> _Task brief_: Repeat the entries. Each one must match exactly.

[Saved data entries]

:::::

-- ==== Sys2Proof/Laws/PerInstr.lean ====
section
/-! SUPPORT. Statements made per instruction: the length of an encoding without prefixes (R101). -/

namespace Sys2Proof.Laws

open Sys2Proof

theorem length_encMem (m : MemRef) (reg : BitVec 3) : 1 ≤ (encMem m reg).length ∧ (encMem m reg).length ≤ 3 := by
  cases m with
  | direct d => exact ⟨by simp [encMem], by simp [encMem, wordBytes]⟩
  | based b d => cases d <;> simp [encMem, wordBytes]

theorem length_encRm {ρ : Type} (bits : ρ → BitVec 3) (e : Rm ρ) (reg : BitVec 3) :
    1 ≤ (encRm bits e reg).length ∧ (encRm bits e reg).length ≤ 3 := by
  cases e with
  | reg r => simp [encRm]
  | mem m => exact length_encMem m reg

namespace EncodingLength

/-- R101: an instruction without prefixes is 1 to 6 bytes long. -/
def Statement (i : Instr) : Prop := 1 ≤ (encode i).length ∧ (encode i).length ≤ 6

theorem of_rm {ρ : Type} (op : Byte) (bits : ρ → BitVec 3) (e : Rm ρ) (reg : BitVec 3) :
    1 ≤ (op :: encRm bits e reg).length ∧ (op :: encRm bits e reg).length ≤ 6 := by
  have := length_encRm bits e reg
  simp only [List.length_cons]; omega

theorem of_rm_imm {ρ : Type} (op : Byte) (bits : ρ → BitVec 3) (e : Rm ρ) (reg : BitVec 3) (imm : List Byte)
    (h : imm.length ≤ 2) :
    1 ≤ (op :: encRm bits e reg ++ imm).length ∧ (op :: encRm bits e reg ++ imm).length ≤ 6 := by
  have := length_encRm bits e reg
  simp only [List.length_append, List.length_cons]; omega

theorem of_mem (op : Byte) (m : MemRef) (reg : BitVec 3) :
    1 ≤ (op :: encMem m reg).length ∧ (op :: encMem m reg).length ≤ 6 := by
  have := length_encMem m reg
  simp only [List.length_cons]; omega

theorem of_literal (l : List Byte) (h : (decide (1 ≤ l.length) && decide (l.length ≤ 6)) = true) :
    1 ≤ l.length ∧ l.length ≤ 6 := by
  simpa using h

:::::

> _Task solution_:
-- ==== Sys2Proof/Laws/PerInstr.lean ====
section
/-! SUPPORT. Statements made per instruction: the length of an encoding without prefixes (R101). -/

namespace Sys2Proof.Laws

open Sys2Proof

theorem length_encMem (m : MemRef) (reg : BitVec 3) : 1 ≤ (encMem m reg).length ∧ (encMem m reg).length ≤ 3 := by
  cases m with
  | direct d => exact ⟨by simp [encMem], by simp [encMem, wordBytes]⟩
  | based b d => cases d <;> simp [encMem, wordBytes]

theorem length_encRm {ρ : Type} (bits : ρ → BitVec 3) (e : Rm ρ) (reg : BitVec 3) :
    1 ≤ (encRm bits e reg).length ∧ (encRm bits e reg).length ≤ 3 := by
  cases e with
  | reg r => simp [encRm]
  | mem m => exact length_encMem m reg

namespace EncodingLength

/-- R101: an instruction without prefixes is 1 to 6 bytes long. -/
def Statement (i : Instr) : Prop := 1 ≤ (encode i).length ∧ (encode i).length ≤ 6

theorem of_rm {ρ : Type} (op : Byte) (bits : ρ → BitVec 3) (e : Rm ρ) (reg : BitVec 3) :
    1 ≤ (op :: encRm bits e reg).length ∧ (op :: encRm bits e reg).length ≤ 6 := by
  have := length_encRm bits e reg
  simp only [List.length_cons]; omega

theorem of_rm_imm {ρ : Type} (op : Byte) (bits : ρ → BitVec 3) (e : Rm ρ) (reg : BitVec 3) (imm : List Byte)
    (h : imm.length ≤ 2) :
    1 ≤ (op :: encRm bits e reg ++ imm).length ∧ (op :: encRm bits e reg ++ imm).length ≤ 6 := by
  have := length_encRm bits e reg
  simp only [List.length_append, List.length_cons]; omega

theorem of_mem (op : Byte) (m : MemRef) (reg : BitVec 3) :
    1 ≤ (op :: encMem m reg).length ∧ (op :: encMem m reg).length ≤ 6 := by
  have := length_encMem m reg
  simp only [List.length_cons]; omega

theorem of_literal (l : List Byte) (h : (decide (1 ≤ l.length) && decide (l.length ≤ 6)) = true) :
    1 ≤ l.length ∧ l.length ≤ 6 := by
  simpa using h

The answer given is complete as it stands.